Records for this task:
BEGIN

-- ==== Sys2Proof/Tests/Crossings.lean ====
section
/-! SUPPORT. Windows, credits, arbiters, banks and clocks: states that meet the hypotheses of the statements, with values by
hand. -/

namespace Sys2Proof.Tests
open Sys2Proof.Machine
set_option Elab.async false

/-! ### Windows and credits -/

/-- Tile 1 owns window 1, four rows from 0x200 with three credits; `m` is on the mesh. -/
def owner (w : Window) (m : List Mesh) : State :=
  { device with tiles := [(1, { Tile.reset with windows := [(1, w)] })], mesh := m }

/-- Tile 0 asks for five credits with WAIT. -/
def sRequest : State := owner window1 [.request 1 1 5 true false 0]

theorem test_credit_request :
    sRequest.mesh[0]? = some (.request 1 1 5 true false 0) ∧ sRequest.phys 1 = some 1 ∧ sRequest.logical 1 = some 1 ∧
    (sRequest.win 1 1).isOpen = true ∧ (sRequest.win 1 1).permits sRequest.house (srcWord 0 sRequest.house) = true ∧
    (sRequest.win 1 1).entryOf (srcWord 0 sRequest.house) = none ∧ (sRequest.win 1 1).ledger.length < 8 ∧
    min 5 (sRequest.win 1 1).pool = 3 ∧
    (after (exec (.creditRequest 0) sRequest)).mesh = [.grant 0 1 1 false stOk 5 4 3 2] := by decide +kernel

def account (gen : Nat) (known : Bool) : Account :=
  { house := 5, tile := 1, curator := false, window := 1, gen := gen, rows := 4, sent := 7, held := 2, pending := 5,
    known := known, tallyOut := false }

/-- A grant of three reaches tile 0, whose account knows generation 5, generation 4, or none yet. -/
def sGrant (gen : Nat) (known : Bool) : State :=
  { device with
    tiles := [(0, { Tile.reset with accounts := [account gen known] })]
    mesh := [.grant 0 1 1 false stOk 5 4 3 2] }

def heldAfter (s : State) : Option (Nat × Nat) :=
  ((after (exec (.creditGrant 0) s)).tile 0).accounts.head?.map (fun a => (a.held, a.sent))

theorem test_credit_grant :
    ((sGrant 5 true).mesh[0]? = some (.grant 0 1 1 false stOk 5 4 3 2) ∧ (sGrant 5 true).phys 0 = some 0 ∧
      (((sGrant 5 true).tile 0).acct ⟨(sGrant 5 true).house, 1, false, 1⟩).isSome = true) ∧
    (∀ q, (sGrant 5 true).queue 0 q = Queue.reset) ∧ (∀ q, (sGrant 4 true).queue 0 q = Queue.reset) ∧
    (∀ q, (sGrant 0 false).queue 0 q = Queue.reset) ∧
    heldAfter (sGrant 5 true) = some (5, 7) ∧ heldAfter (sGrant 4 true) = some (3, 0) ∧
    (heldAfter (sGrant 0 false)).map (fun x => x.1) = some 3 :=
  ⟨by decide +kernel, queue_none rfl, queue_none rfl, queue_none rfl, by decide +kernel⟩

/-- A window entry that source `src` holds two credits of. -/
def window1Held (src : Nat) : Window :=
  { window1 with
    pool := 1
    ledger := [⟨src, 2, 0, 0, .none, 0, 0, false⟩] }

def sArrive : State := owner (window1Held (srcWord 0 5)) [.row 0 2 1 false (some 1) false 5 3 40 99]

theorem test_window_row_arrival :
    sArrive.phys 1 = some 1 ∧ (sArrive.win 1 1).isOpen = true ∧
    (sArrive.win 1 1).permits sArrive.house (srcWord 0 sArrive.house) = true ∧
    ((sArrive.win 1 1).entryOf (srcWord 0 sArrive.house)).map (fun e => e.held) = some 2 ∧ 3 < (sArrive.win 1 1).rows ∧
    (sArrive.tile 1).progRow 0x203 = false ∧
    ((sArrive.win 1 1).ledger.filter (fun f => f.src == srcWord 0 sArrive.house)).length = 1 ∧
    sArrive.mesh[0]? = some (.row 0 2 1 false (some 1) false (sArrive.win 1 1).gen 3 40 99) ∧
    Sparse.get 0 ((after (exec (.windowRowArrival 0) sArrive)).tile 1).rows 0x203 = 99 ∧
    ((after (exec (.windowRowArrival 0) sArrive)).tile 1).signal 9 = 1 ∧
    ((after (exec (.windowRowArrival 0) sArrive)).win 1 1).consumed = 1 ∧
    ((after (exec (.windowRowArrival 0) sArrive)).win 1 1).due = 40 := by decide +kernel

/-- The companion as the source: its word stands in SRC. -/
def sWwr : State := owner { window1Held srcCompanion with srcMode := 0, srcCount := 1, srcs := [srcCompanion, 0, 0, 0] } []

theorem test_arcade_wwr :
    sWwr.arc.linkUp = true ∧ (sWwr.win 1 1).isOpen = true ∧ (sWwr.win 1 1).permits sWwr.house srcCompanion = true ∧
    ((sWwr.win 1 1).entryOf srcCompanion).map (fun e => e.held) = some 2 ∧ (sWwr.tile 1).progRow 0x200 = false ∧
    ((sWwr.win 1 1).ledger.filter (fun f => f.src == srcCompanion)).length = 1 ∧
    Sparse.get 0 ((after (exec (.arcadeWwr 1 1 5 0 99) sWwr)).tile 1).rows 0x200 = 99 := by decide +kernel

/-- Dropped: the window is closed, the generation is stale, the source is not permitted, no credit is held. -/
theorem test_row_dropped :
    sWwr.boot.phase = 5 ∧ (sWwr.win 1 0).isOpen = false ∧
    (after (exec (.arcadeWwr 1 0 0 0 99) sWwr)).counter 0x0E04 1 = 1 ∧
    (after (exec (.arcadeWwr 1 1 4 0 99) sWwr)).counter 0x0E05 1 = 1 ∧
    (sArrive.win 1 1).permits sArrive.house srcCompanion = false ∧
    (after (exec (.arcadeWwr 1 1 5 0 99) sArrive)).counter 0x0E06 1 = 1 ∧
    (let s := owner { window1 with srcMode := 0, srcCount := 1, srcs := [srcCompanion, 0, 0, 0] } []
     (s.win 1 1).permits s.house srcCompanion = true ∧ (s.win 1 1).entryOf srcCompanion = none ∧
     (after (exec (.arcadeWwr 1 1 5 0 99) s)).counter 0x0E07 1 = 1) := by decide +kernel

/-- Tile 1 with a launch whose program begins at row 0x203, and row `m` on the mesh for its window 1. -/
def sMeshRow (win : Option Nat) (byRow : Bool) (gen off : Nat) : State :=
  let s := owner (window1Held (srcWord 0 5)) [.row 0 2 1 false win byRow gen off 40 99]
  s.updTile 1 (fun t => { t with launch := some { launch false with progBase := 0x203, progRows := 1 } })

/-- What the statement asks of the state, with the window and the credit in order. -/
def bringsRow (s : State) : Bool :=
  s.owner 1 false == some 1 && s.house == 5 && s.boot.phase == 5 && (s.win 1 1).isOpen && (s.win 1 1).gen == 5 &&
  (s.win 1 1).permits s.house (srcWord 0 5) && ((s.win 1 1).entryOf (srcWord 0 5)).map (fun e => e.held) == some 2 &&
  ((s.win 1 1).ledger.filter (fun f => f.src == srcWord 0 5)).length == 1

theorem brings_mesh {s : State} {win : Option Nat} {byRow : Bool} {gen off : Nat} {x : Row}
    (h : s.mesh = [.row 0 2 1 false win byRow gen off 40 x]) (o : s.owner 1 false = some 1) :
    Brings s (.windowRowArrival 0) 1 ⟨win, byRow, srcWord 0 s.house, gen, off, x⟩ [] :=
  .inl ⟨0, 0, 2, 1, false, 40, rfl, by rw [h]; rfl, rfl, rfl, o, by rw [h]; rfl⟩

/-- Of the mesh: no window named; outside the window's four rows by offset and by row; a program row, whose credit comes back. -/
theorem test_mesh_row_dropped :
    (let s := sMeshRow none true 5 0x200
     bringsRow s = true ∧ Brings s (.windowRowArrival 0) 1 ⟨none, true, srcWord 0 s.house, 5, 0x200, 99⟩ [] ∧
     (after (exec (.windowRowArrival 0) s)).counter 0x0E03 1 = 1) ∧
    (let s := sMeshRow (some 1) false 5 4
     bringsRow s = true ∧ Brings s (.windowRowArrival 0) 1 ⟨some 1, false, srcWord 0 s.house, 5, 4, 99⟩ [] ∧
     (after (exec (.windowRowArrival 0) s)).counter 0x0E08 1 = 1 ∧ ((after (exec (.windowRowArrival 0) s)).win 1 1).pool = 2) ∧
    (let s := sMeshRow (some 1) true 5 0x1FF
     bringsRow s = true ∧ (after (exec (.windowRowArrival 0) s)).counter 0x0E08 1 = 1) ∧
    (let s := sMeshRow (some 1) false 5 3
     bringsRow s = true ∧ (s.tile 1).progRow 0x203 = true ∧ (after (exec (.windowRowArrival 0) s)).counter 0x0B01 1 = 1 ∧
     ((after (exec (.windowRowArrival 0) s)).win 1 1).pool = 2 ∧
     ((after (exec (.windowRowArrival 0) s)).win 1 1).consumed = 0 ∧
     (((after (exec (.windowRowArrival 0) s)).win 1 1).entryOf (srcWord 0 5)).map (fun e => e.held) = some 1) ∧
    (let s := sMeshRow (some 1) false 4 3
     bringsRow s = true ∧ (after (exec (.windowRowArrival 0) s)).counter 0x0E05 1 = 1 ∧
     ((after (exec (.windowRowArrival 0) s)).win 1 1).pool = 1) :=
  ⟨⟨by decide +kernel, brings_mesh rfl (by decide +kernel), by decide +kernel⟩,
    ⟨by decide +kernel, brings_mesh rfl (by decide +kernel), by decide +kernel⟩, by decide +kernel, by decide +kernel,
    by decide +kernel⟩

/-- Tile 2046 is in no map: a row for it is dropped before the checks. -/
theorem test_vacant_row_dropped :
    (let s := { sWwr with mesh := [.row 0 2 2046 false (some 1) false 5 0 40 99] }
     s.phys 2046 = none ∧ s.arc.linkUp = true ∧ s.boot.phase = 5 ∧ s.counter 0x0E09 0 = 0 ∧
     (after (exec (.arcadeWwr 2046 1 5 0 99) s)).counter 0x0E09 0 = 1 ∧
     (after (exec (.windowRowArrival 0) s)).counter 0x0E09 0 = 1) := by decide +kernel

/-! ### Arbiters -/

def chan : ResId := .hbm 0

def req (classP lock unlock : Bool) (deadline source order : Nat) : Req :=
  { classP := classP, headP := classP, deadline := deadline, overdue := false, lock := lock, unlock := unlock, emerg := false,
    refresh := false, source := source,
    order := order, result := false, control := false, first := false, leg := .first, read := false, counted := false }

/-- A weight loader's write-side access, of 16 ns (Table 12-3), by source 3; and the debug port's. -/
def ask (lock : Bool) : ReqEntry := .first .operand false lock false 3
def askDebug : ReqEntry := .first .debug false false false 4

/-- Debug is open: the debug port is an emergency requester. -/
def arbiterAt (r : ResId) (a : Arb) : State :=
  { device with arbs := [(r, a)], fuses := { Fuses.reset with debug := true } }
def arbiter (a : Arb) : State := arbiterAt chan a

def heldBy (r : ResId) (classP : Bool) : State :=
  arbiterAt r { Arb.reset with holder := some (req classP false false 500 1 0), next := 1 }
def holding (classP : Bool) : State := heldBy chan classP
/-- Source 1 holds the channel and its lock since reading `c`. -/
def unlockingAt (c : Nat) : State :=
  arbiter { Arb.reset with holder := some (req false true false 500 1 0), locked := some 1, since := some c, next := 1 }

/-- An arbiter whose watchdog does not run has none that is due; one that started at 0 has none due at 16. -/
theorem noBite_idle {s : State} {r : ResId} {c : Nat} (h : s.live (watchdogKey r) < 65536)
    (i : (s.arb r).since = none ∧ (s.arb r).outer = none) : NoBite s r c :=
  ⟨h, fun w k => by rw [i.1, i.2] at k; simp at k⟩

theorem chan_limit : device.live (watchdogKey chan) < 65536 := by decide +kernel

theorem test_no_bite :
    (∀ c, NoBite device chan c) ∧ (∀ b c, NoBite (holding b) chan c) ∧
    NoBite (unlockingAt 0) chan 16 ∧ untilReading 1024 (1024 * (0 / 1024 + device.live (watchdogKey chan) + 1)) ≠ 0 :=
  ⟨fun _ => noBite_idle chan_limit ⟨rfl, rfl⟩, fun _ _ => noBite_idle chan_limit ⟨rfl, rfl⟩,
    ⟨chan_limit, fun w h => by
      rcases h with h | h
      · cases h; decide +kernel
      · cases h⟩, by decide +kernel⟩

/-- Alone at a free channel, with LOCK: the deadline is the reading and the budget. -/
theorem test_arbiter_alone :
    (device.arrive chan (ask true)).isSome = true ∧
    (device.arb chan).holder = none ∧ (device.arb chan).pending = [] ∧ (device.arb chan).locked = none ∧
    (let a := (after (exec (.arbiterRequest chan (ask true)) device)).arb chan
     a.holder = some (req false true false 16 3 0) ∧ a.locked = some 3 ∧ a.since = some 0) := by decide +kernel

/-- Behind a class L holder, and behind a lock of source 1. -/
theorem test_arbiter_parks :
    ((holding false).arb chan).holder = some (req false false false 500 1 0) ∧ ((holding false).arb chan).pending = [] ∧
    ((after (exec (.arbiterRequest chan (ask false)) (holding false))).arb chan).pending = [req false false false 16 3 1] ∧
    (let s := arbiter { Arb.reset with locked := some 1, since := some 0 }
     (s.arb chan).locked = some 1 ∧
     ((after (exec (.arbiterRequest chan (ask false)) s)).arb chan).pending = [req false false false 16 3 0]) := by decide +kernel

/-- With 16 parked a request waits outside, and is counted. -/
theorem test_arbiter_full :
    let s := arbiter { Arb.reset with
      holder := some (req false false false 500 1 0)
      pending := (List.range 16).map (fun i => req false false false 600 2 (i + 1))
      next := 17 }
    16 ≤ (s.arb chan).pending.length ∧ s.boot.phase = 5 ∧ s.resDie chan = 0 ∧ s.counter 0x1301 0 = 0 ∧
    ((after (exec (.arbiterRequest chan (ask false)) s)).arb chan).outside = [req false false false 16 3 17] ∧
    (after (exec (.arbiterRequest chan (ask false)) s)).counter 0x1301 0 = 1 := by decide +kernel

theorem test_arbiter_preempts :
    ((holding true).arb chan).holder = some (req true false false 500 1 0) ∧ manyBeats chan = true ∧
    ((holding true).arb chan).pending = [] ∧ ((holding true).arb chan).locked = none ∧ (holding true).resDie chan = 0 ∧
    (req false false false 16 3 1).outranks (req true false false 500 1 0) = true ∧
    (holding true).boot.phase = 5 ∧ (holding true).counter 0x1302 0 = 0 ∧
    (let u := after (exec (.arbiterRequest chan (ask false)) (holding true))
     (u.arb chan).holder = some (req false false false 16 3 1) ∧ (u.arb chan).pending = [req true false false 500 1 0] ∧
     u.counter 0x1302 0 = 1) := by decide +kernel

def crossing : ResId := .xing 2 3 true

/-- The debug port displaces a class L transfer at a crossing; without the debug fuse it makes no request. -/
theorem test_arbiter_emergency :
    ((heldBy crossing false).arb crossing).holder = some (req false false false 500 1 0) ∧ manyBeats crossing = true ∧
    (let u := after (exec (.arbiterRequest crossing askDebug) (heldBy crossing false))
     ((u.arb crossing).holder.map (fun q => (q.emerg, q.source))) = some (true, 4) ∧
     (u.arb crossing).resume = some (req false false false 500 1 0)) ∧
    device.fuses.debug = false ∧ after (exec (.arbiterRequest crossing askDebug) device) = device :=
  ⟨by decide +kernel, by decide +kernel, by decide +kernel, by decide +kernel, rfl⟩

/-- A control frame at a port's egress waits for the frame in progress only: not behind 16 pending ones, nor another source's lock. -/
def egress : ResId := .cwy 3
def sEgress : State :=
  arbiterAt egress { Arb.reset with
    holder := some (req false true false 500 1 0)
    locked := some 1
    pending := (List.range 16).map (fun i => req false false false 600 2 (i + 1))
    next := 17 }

END

Exercise description:
With the line holding "(let u := after (exec (.arbiterRequest chan" as the first and the line holding "(u.arb crossing).resume = some" as the last, set down that range of the entries above exactly, and nothing else.

Exercise answer:
    (let u := after (exec (.arbiterRequest chan (ask false)) (holding true))
     (u.arb chan).holder = some (req false false false 16 3 1) ∧ (u.arb chan).pending = [req true false false 500 1 0] ∧
     u.counter 0x1302 0 = 1) := by decide +kernel

def crossing : ResId := .xing 2 3 true

/-- The debug port displaces a class L transfer at a crossing; without the debug fuse it makes no request. -/
theorem test_arbiter_emergency :
    ((heldBy crossing false).arb crossing).holder = some (req false false false 500 1 0) ∧ manyBeats crossing = true ∧
    (let u := after (exec (.arbiterRequest crossing askDebug) (heldBy crossing false))
     ((u.arb crossing).holder.map (fun q => (q.emerg, q.source))) = some (true, 4) ∧
     (u.arb crossing).resume = some (req false false false 500 1 0)) ∧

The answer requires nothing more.